Talvez a maior mudança seja o impacto da globalização no panorama geopolítico, pois possibilitou e recompensou uma mudança na produção, no investimento e a tecnologia nas economias emergentes. O resultado, como apontou recentemente Martin Wolf, é que a periferia está se convertendo no centro e o centro em periferia. Os Estados Unidos continuam sendo um ator principal, mas não é mais dominante. As potências em rápida ascensão, como Brasil, China, Índia e Indonésia, desempenham um papel que era inimaginável há 20 anos, enquanto países em desenvolvimento menores têm algo a dizer em um sistema no qual apostam crescentemente.
Não nos equivoquemos, a globalização é uma força revolucionária. A economia mundial é oito vezes maior do que era em 1950, e o comércio mundial cresceu 33 vezes desde então. Mais de três bilhões de pessoas na China, Índia, Indonésia e outros países em desenvolvimento estão conseguindo em uma geração o que ao Ocidente custou mais de um século para se alcançar.
Entretanto, a globalização continua sendo um sonho insatisfeito. A recente crise financeira, e a “Grande Recessão” que a seguiu, foi simplesmente o máximo cataclismo de uma série de sacudidas financeiras globais, entre elas a queda do Mecanismo de Taxa de Juros Europeu, na década de 1990, a crise do peso em 1995, a crise asiática em 1997, a crise russa em 1998, e podendo ser incluída a Europa, se não forem resolvidos os atuais problemas da dívida soberana.
Hoje, o problema essencial é o muito pouco eficaz governo da globalização e o fato de os comportamentos não se atualizarem com relação ao mundo integrado e interligado que criamos.
Expor o problema é a parte mais fácil, mas dar respostas é mais difícil e, implantá-las, é ainda mais complicado. Um desafio é o de reinventar as instituições internacionais que ontem foram universalmente idealizadas e que agora são universalmente desprezadas. Substituir o G-8 pelo G-20 foi um passo importante, um reconhecimento do atual mundo multipolar e sinal tangível de que o sistema pode ser reformado e adaptado.
Contudo, é insuficiente. E reinventar nossas instituições não é criar mais organismos. É, por outro lado, conectar as instituições de uma maneira melhor, de modo a garantir que a Organização Mundial do Comércio (OMC), o Fundo Monetário Internacional (FMI), o Banco Mundial e o vasto sistema das Nações Unidas operem como um todo mais coerente, e não como um mosaico de feudos.

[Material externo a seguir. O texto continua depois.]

/-- Stores n words from address a, the first least significant. -/
def State.wrWide (s : State) (a : Nat) (v : Nat) : Nat → State
  | 0 => s
  | n + 1 => State.wrWide (s.wr a (BitVec.ofNat 32 v)) (a + 4) (v >>> 32) n

/-- The value of a field of the register at a. -/
def State.fld (s : State) (a : Nat) (f : Fld) : Nat :=
  bits (f.hi - 32 * (f.lo / 32)) (f.lo % 32) (s.rdWide (a + 4 * (f.lo / 32)) (f.hi / 32 - f.lo / 32 + 1))

/-- Is a one-bit field of the register at a set? -/
def State.flag (s : State) (a : Nat) (f : Fld) : Bool := s.fld a f == 1

/-- Sets a field of the register at a. -/
def State.setFld (s : State) (a : Nat) (f : Fld) (v : Nat) : State :=
  let n := f.hi / 32 - f.lo / 32 + 1
  let b := a + 4 * (f.lo / 32)
  s.wrWide b (withBits (f.hi - 32 * (f.lo / 32)) (f.lo % 32) v (s.rdWide b n)) n

/-- Sets a one-bit field. -/
def State.setFlag (s : State) (a : Nat) (f : Fld) (b : Bool) : State := s.setFld a f (b2n b)

/-- The count of a counter of R281. -/
def State.cnt (s : State) (a : Nat) : Nat := Tbl.getD s.cnts 0 a

/-- Adds to a counter, which saturates at 0xFFFF_FFFF_FFFF (R281). -/
def State.addCnt (s : State) (a n : Nat) : State :=
  { s with cnts := Tbl.set s.cnts 0 a (min (s.cnt a + n) 0xFFFFFFFFFFFF) }

/-- Counts one. -/
def State.inc (s : State) (a : Nat) : State := s.addCnt a 1

/-- Clears every counter of a page (R281). -/
def State.clearCnts (s : State) (p : Nat) : State :=
  { s with cnts := s.cnts.filter fun c => c.1 / 4096 != p }

/-- Adds n to an RC field of w bits that saturates. -/
def State.addFld (s : State) (a : Nat) (f : Fld) (n : Nat) : State :=
  s.setFld a f (min (s.fld a f + n) (2 ^ (f.hi - f.lo + 1) - 1))

/-- Records what leaves the package. -/
def State.emit (s : State) (o : Out) : State := { s with out := o :: s.out }

/-- Draws a free value: a number that nothing constrains. -/
def State.draw (s : State) : Nat × State := (Config.freeNat s.free, { s with free := s.free + 1 })

/-! ### Time -/

/-- One second of device time, in units of 2^-32 ns (R109). -/
def secUnits : Nat := 1000000000 * 2 ^ 32

/-- The device time now, in whole nanoseconds. -/
def State.nowNs (s : State) : Nat := s.time.now / 2 ^ 32

/-- The short form of a time in units of 2^-32 ns (R67). -/
def shortForm (t : Nat) : Nat := (t / secUnits % 2 ^ 34) * 2 ^ 30 + t / 2 ^ 32 % 1000000000

/-- The timestamp form of a time in units of 2^-32 ns (R114). -/
def stampForm (t : Nat) : Nat := shortForm t * 65536 + t / 65536 % 65536

/-- The time in units of 2^-32 ns that a short form spells. -/
def fromShort (x : Nat) : Nat := ((x / 2 ^ 30) * 1000000000 + x % 2 ^ 30) * 2 ^ 32

/-- Device time now, in short form. -/
def State.short (s : State) : Nat := shortForm s.time.now

/-- The per-tick increment in units of 2^-32 ns (R110). -/
def State.incr (s : State) : Nat := s.rdWide Reg.TIME_INCR 2 % 2 ^ 36

/-- The slew rate in force: values outside 0x1000 to 0x0100_0000 act as the nearer bound (TIME_SLEW). -/
def State.slewRate (s : State) : Nat := max 0x1000 (min 0x01000000 (s.rd Reg.TIME_SLEW).toNat)

/-- Ticks in n microseconds, rounded up (R11). -/
def usTicks (n : Nat) : Nat := ceilDiv (n * 3125) 4
/-- Ticks in n nanoseconds, rounded up (R11). -/
def nsTicks (n : Nat) : Nat := ceilDiv (n * 25) 32

/-! ### Locations (R37) -/

/-- The location code of a port tile, or of reed `lane` of it (0x1F: the whole tile). -/
def locTile (t lane : Nat) : Nat :=
  (if t < 32 then 0 else 1) * 2 ^ 14 + (t / 8 % 8) * 2 ^ 11 + t % 64 * 32 + lane % 32
/-- The location code of the tile of a port. -/
def locPort (p : Nat) : Nat := locTile (p / 8) 31
/-- The location code of reed r of a port. -/
def locReed (p r : Nat) : Nat := locTile (p / 8) (4 * (p % 8) + r)
/-- The location code of a physical Fen reducer instance. R37 does not state its quadrant: one of its die's that keeps the code apart from every port
tile's, for codes name objects (R684). -/
def locFen (n : Nat) : Nat :=
  let d := n / 17
  let f := Config.locOpen (0xC00 + n)
  let q := if n / 32 = d then (n / 8 + 1 + f % 3) % 4 else f % 4
  d * 2 ^ 14 + (4 * d + q) * 2 ^ 11 + n % 64 * 32 + 31
/-- The location code of a die's Fen admission: R37 states no more of it than its die. -/
def locFadm (d : Nat) : Nat := d * 2 ^ 14 + Config.locOpen (0xD00 + d) % 2 ^ 14
/-- The location code of a quadrant's rings: R37 states no tile of it. -/
def locQuad (q : Nat) : Nat := q / 4 * 2 ^ 14 + q % 8 * 2 ^ 11 + Config.locOpen (0x700 + q) % 2 ^ 11
/-- The location code of a CX unit: group and unit, the whole unit. -/
def locCx (group unit : Nat) : Nat := 2 * 2 ^ 14 + group % 4 * 2 ^ 12 + unit % 512 * 8 + 7
/-- The location code of a CX block by its type code. -/
def locBlock (typ : Nat) : Nat := locCx 3 typ
/-- The location code of an optical engine: fibre, direction, wavelength. -/
def locOe (n fibre dir wl : Nat) : Nat := 3 * 2 ^ 14 + n % 16 * 2 ^ 9 + fibre % 8 * 64 + dir % 2 * 32 + wl % 16 * 2
/-- The location code of an engine as a whole: fibre, direction and wavelength are not stated. -/
def locOeAll (n : Nat) : Nat := locOe n 0 0 0 + Config.locOpen (0x900 + n) % 2 ^ 8 * 2
/-- The location code of a wavelength at an engine's input: fibre and direction are not stated. -/
def locOeWl (n wl : Nat) : Nat := locOe n (Config.locOpen (0x900 + n)) (Config.locOpen (0x910 + n)) wl
/-- The location code of a laser module's comb line. -/
def locEls (m line : Nat) : Nat := 3 * 2 ^ 14 + 2 ^ 13 + m % 8 * 2 ^ 10 + line % 16 * 64

/-- The location code of a laser module as a whole: the line is not stated. -/
def locElsAll (m : Nat) : Nat := locEls m (Config.locOpen (0xB00 + m))

/-! ### Memory (R55, R582–R590) -/

/-- One byte of a memory; a byte never written reads as zero. -/
def memByte (m : List Host.Cell) (a : Nat) : Byte := Tbl.getD m 0 a
/-- Stores one byte, keeping the memory canonical. -/
def memPut (m : List Host.Cell) (a : Nat) (b : Byte) : List Host.Cell := Tbl.set m 0 a b
/-- n bytes from address a. -/
def memRead (m : List Host.Cell) (a n : Nat) : List Byte := (List.range n).map fun i => memByte m (a + i)
/-- Stores bytes from address a. -/
def memWrite (m : List Host.Cell) : Nat → List Byte → List Host.Cell
  | _, [] => m
  | a, b :: bs => memWrite (memPut m a b) (a + 1) bs

/-- The first region of the given kind: tier, base and size in bytes (R589). -/
def State.regionOf (s : State) (kind : Nat) : Option (Nat × Nat × Nat) :=
  (List.range 16).findSome? fun r =>
    let k := s.fld (Reg.TIER_REGION_CFG r) Fld.TIER_REGION_CFG_KIND
    if k = kind ∧ k < 9 then
      some (s.fld (Reg.TIER_REGION_CFG r) Fld.TIER_REGION_CFG_TIER, s.fld (Reg.TIER_REGION_BASE r) Fld.TIER_REGION_BASE_BASE * 2097152,
        s.fld (Reg.TIER_REGION_SIZE r) Fld.TIER_REGION_SIZE_SIZE * 2097152)
    else none

/-- The bytes of a tier. -/
def State.tier (s : State) (t : Nat) : List Host.Cell := if t = 0 then s.mem1 else s.mem2
/-- Stores bytes in a tier. -/
def State.tierWrite (s : State) (t a : Nat) (bs : List Byte) : State :=
  if t = 0 then { s with mem1 := memWrite s.mem1 a bs } else { s with mem2 := memWrite s.mem2 a bs }

/-- The memory with n bytes from address a zero. -/
def memZero (m : List Host.Cell) (a n : Nat) : List Host.Cell := m.filter fun c => !(decide (a ≤ c.1) && decide (c.1 < a + n))

/-- Does a tier serve accesses: has it trained (R584, R585)? -/
def State.tierReady (s : State) (t : Nat) : Bool :=
  s.flag Reg.TIER_STATUS (if t = 0 then Fld.TIER_STATUS_T1_READY else Fld.TIER_STATUS_T2_READY)

/-- Zeroes n bytes of a tier. -/
def State.tierZero (s : State) (t a n : Nat) : State :=
  if t = 0 then { s with mem1 := memZero s.mem1 a n } else { s with mem2 := memZero s.mem2 a n }

/-! ### Event rings (R95–R105, R849, R850) -/

/-- HOST page and base address of command ring i's descriptor (R82). -/
def crPage (i : Nat) : Nat := 1 + i / 64
/-- HOST page of event ring j's descriptor (R95). -/
def erPage (j : Nat) : Nat := 5 + j / 64

def State.crCfg (s : State) (i : Nat) (f : Fld) : Nat := s.fld (Reg.HOST_CR_CFG (crPage i) (i % 64)) f
def State.erCfg (s : State) (j : Nat) (f : Fld) : Nat := s.fld (Reg.HOST_ER_CFG (erPage j) (j % 64)) f
def State.cr (s : State) (i : Nat) : CrSt := Tbl.getD s.host.cr CrSt.init i
def State.er (s : State) (j : Nat) : ErSt := Tbl.getD s.host.er ErSt.init j

def State.setCr (s : State) (i : Nat) (c : CrSt) : State :=
  { s with host := { s.host with cr := Tbl.set s.host.cr CrSt.init i c } }
def State.setEr (s : State) (j : Nat) (e : ErSt) : State :=
  { s with host := { s.host with er := Tbl.set s.host.er ErSt.init j e } }

/-- Is event ring j enabled? -/
def State.erOn (s : State) (j : Nat) : Bool := s.erCfg j Fld.HOST_ER_CFG_ENABLE == 1
/-- The number of entries of event ring j. -/
def State.erSize (s : State) (j : Nat) : Nat := 2 ^ s.erCfg j Fld.HOST_ER_CFG_LOG2_SIZE
/-- Has event ring j no room: k − CONS = 2^LOG2_SIZE (R97)? -/
def State.erFull (s : State) (j : Nat) : Bool := s.erSize j ≤ ((s.er j).prod + 2 ^ 32 - (s.er j).cons) % 2 ^ 32

/-- Does the management port take the events bound for ring j (R105)? -/
def State.mpTakes (s : State) (j : Nat) : Bool :=
  s.flag Reg.MGMT_MP_CFG Fld.MGMT_MP_CFG_EVENT_EN && s.fld Reg.MGMT_MP_CFG Fld.MGMT_MP_CFG_EVENT_RING == j

/-- The 64 bytes of an event entry. -/
def Ev.bytes (e : Ev) (phase lost : Bool) : List Byte :=
  leBytes 2 e.kind ++ leBytes 1 (b2n phase + 2 * b2n lost) ++ leBytes 1 e.source ++ leBytes 4 e.tag ++ leBytes 2 e.status ++
  leBytes 2 e.location ++ leBytes 1 e.flagsSum ++ leBytes 1 0 ++ leBytes 2 (e.ring.getD 0) ++ leBytes 8 e.time ++ leBytes 4 e.head ++ slice 0 36 e.payload

/-- The payload bytes 0 to 31 + LEN of a management frame (R102). -/
def mpBytes (op status session seq addr : Nat) (body : List Byte) : List Byte :=
  beBytes 2 0x4E4D ++ beBytes 1 op ++ beBytes 1 status ++ beBytes 4 session ++ beBytes 8 seq ++ beBytes 4 addr ++ beBytes 2 body.length ++
  beBytes 10 0 ++ body

/-- The session number (R103): drawn at random at every reset, never 0. -/
def State.mpSession (s : State) : Nat := max 1 (Config.session s.host.sessions).toNat

/-- The MAC under the key of slot KEY_SLOT (R102); with no key the slot's key reads as zero. -/
def State.mpMac (s : State) (msg : List Byte) : List Byte :=
  Config.hmac (Tbl.getD s.host.keys 0 (s.fld Reg.MGMT_MP_CFG Fld.MGMT_MP_CFG_KEY_SLOT)) msg

/-- The device's address in MGMT_MP_MAC. -/
def State.mpOwn (s : State) : Nat := s.fld Reg.MGMT_MP_MAC Fld.MGMT_MP_MAC_MAC
/-- A frame payload, padded with zero to the Ethernet minimum of 46 bytes (R102). -/
def etherPad (b : List Byte) : List Byte := b ++ List.replicate (46 - b.length) 0

/-- Sends a management frame of the device (R102): its payload with the MAC over it, from MGMT_MP_MAC. ADDR is zero in every frame it sends. -/
def State.mpSend (s : State) (dest op status seq : Nat) (body : List Byte) : State :=
  let b := mpBytes op status s.mpSession seq 0 body
  s.emit (.mpFrame dest s.mpOwn 0x88B5 (etherPad (b ++ s.mpMac b)))

/-- Sends an event as an EVENT frame (R105). Its SEQ is the count of EVENT frames sent in the session before it, so that the first carries 0: DESIGN
CHOICE, R102 does not say whether the count takes in the frame itself. Unsafe. -/
def State.mpSendEvent (s : State) (e : Ev) : State :=
  let q := s.host.mpEvents
  let s := { s with host := { s.host with mpEvents := q + 1 } }
  (s.inc Cnt.MGMT_MP_EVENTS).mpSend (s.fld Reg.MGMT_MP_DEST Fld.MGMT_MP_DEST_DEST) 0x84 0 q (e.bytes false false)

/-- The host address of entry k of event ring j (R97), and of its consumer line (R96). -/
def State.erAddr (s : State) (j k : Nat) : Nat :=
  s.rdWide (Reg.HOST_ER_BASE (erPage j) (j % 64)) 2 / 4096 * 4096 + 64 * (k % s.erSize j)
def State.erLine (s : State) (j : Nat) : Nat := s.rdWide (Reg.HOST_ER_CONS_ADDR (erPage j) (j % 64)) 2 / 64 * 64
/-- The host address of entry k of command ring i (R84), and of its tail line. -/
def State.crAddr (s : State) (i k : Nat) : Nat :=
  s.rdWide (Reg.HOST_CR_BASE (crPage i) (i % 64)) 2 / 4096 * 4096 + 64 * (k % 2 ^ s.crCfg i Fld.HOST_CR_CFG_LOG2_SIZE)
def State.crLine (s : State) (i : Nat) : Nat := s.rdWide (Reg.HOST_CR_TAIL_ADDR (crPage i) (i % 64)) 2 / 64 * 64

/-- Writes an event entry to ring j with one WrInv (R97, R98: LOST goes with the next entry written). -/
def State.erWrite (s : State) (j : Nat) (e : Ev) : State :=
  let r := s.er j
  let e := match e.ring with | some i => { e with head := (s.cr i).head } | none => e
  (s.setEr j { r with prod := (r.prod + 1) % 2 ^ 32, lost := false, unsig := r.unsig ++ [s.time.ticks] }).emit
    (.wrInv j r.prod (s.erAddr j r.prod) e (r.prod / s.erSize j % 2 == 0) r.lost)

/-- Drops an event for lack of room: DROPPED, OVERFLOWED, and LOST on the next entry (R98). -/
def State.erDrop (s : State) (j : Nat) : State :=
  let r := s.er j
  s.setEr j { r with dropped := min (r.dropped + 1) 0xFFFF, overflowed := 1, lost := true }

/-- An event other than a completion takes the ring's event sequence as its TAG, and the sequence rises (the TAG field). -/
def State.erSeq (s : State) (j : Nat) (e : Ev) : Ev × State :=
  if e.kind = 1 then (e, s)
  else
    let r := s.er j
    ({ e with tag := r.seq }, s.setEr j { r with seq := (r.seq + 1) % 2 ^ 32 })

/-- Events of kind k waiting at a ring. -/
def ErSt.waitingOf (r : ErSt) (completions : Bool) : Nat := (r.waiting.filter fun e => (e.kind == 1) == completions).length

/-- Posts an event to event ring j (R97–R99, R105): over the management port when R105 takes it, to firmware when the ring is
not enabled, to host memory when there is room; a full ring holds completions back, queues up to 64 ring errors and
segment-complete events, and drops the rest. -/
def State.post (s : State) (j : Nat) (e : Ev) : State :=
  let (e, s) := s.erSeq j e
  if s.mpTakes j then s.mpSendEvent e
  else if !s.erOn j then s.emit (.firmware e)
  else
    let r := s.er j
    let keeps := e.kind == 1 || e.kind == 4 || e.kind == 5
    if keeps && (s.erFull j || !r.waiting.isEmpty) then
      if e.kind != 1 && decide (64 ≤ r.waitingOf false) then s.erDrop j else s.setEr j { r with waiting := r.waiting ++ [e] }
    else if s.erFull j then s.erDrop j
    else s.erWrite j e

O verdadeiro desafio é o de mudar nossa forma de pensar e não só nossos sistemas, instituições ou políticas. Necessitamos que a imaginação se apodere da imensa promessa e do imenso desafio que constituem o mundo contemporâneo e tire proveito. O futuro depende de mais globalização, não de menos, assim como de mais cooperação, mais interação entre povos e culturas e inclusive de compartilhar em maior medida responsabilidades e interesses. O multilateralismo talvez seja complicado, frustrante e capaz de dar dois passos adiante e um passo atrás. Entretanto, a ficção de que existe uma alternativa ao multilateralismo é ingênua e perigosa. Ingênua porque ignora que estamos nos convertendo em mais, e não menos, dependentes uns dos outros. Perigosa porque faz correr o risco de afundarmos novamente em nosso passado de divisões, com todos seus conflitos e tragédias. É uma fácil tentação para os políticos se mobilizarem em busca do que está próximo e utilizar o sentido de pertinência e de identidade contra “os outros”, “os estrangeiros”. No entanto, é muito perigoso. Envolverde/IPS
* Pascal Lamy é diretor-geral da Organização Mundial do Comércio (OMC).